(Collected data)

· · · · ·

-- ==== Sys2Proof/Machine/Dispatch.lean ====
section
/-! DEFINITION. The effect of a command on everything but the queue: one arm per command. -/
namespace Sys2Proof.Machine
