/-! ## Boundary scan (chapter 18) -/

/-- While the rails are up each TAP instruction is loaded: TRST_N selects IDCODE on both TAPs and keeps the boundary cells; IDCODE captures the
identification of its die; SAMPLE/PRELOAD and the three EXTEST instructions take cells and pins; BOOT_READ captures BOOT_STAT with the first failure;
REG_ACCESS makes one access with every debug scope and captures its data, DONE and ERR. Without power nothing happens. -/
def Obligations.TapsAnswer : Prop :=
  ∀ (s : State) (d : Nat), d < 2 →
    let x := s.tap d
    let part := if d = 0 then 0xC960 else 0xC961
    (s.dev.rails = true →
      (∃ t, exec .trstNAssert s = .next t ∧ t.tap d = { x with ir := 2, bypass := false } ∧ t.bus = s.bus) ∧
      (∀ c ir, (c, ir) ∈ [(Instr.clamp d, 3), (.highz d, 4), (.bypass d, 0xFF)] →
        ∃ t, exec c s = .next t ∧ t.tap d = { x with ir := ir, bypass := false } ∧ t.tap (1 - d) = s.tap (1 - d) ∧
          t.bus = s.bus ∧ t.mem = s.mem) ∧
      (∀ pins cells c ir, (c, ir) ∈ [(Instr.extest ⟨d, pins, cells⟩, 0), (.extestPulse ⟨d, pins, cells⟩, 5),
          (.extestTrain ⟨d, pins, cells⟩, 6)] →
        ∃ t, exec c s = .next t ∧ t.tap d = { x with ir := ir, bypass := false, pins := pins, boundary := cells } ∧
          t.tap (1 - d) = s.tap (1 - d) ∧ t.bus = s.bus ∧ t.mem = s.mem ∧ t.drives d = false) ∧
      (∃ t, exec (.idcode d) s = .next t ∧ (t.tap d).ir = 2 ∧ (t.tap d).boundary = x.boundary ∧
        (t.tap d).dr = BitVec.ofNat 64 (2 ^ 28 + part * 2 ^ 12 + Config.jtagMaker.toNat * 2 + 1)) ∧
      (∀ pins cells, ∃ t, exec (.samplePreload d pins cells) s = .next t ∧
        t.tap d = { x with ir := 1, bypass := false, pins := pins, boundary := cells }) ∧
      (∃ t, exec .bootRead s = .next t ∧ (t.tap 0).ir = 0x10 ∧ (t.tap 0).dr.toNat % 2 ^ 32 = s.pg .mgt 0 0x40 ∧
        (s.dev.firstResult = 0 → (t.tap 0).dr.toNat / 2 ^ 32 = 0)) ∧
      (∀ dr : BitVec 64, s.dev.state = .ready → s.bus.lost = [] → s.Canon →
        let a := dr.toNat / 2 ^ 32 % 2 ^ 26
        let cap (t : State) (w err : Nat) : Prop := (t.tap 0).ir = 0x11 ∧
          (t.tap 0).dr = BitVec.ofNat 64 (w + 2 ^ 32 + err * 2 ^ 33)
        (∀ k i, pageOf (a / 0x1000) = some (k, i) → s.gated k i = false → a % 0x1000 = 0x38 →
          (dr.getLsbD 63 = true → ∃ t, exec (.regAccess dr) s = .next t ∧ cap t 0 0 ∧
            t.rg a = dr.truncate 32 ∧ t.mem = s.mem) ∧
          (dr.getLsbD 63 = false → ∃ t, exec (.regAccess dr) s = .next t ∧ cap t (s.rg a).toNat 0)) ∧
        (a % 4 ≠ 0 → dr.getLsbD 63 = false → ∃ t, exec (.regAccess dr) s = .next t ∧ cap t 0xFFFFFFFF 1 ∧
          bit (t.pg .mgt 0 0x14) 1 = true))) ∧
    (s.dev.rails = false →
      ∀ c ∈ [Instr.trstNAssert, .extest ⟨d, [], []⟩, .samplePreload d [] [], .idcode d, .clamp d, .highz d, .bypass d,
        .bootRead, .extestPulse ⟨d, [], []⟩, .extestTrain ⟨d, [], []⟩, .regAccess 0], exec c s = .next s)
end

· · · · ·

EXERCISE AIM - Beginning with the line that contains "let cap (t : State)" and ending with the last line of the data above, return those lines exactly and nothing else.

REPLY -
        let cap (t : State) (w err : Nat) : Prop := (t.tap 0).ir = 0x11 ∧
          (t.tap 0).dr = BitVec.ofNat 64 (w + 2 ^ 32 + err * 2 ^ 33)
        (∀ k i, pageOf (a / 0x1000) = some (k, i) → s.gated k i = false → a % 0x1000 = 0x38 →
          (dr.getLsbD 63 = true → ∃ t, exec (.regAccess dr) s = .next t ∧ cap t 0 0 ∧
            t.rg a = dr.truncate 32 ∧ t.mem = s.mem) ∧
          (dr.getLsbD 63 = false → ∃ t, exec (.regAccess dr) s = .next t ∧ cap t (s.rg a).toNat 0)) ∧
        (a % 4 ≠ 0 → dr.getLsbD 63 = false → ∃ t, exec (.regAccess dr) s = .next t ∧ cap t 0xFFFFFFFF 1 ∧
          bit (t.pg .mgt 0 0x14) 1 = true))) ∧
    (s.dev.rails = false →
      ∀ c ∈ [Instr.trstNAssert, .extest ⟨d, [], []⟩, .samplePreload d [] [], .idcode d, .clamp d, .highz d, .bypass d,
        .bootRead, .extestPulse ⟨d, [], []⟩, .extestTrain ⟨d, [], []⟩, .regAccess 0], exec c s = .next s)
end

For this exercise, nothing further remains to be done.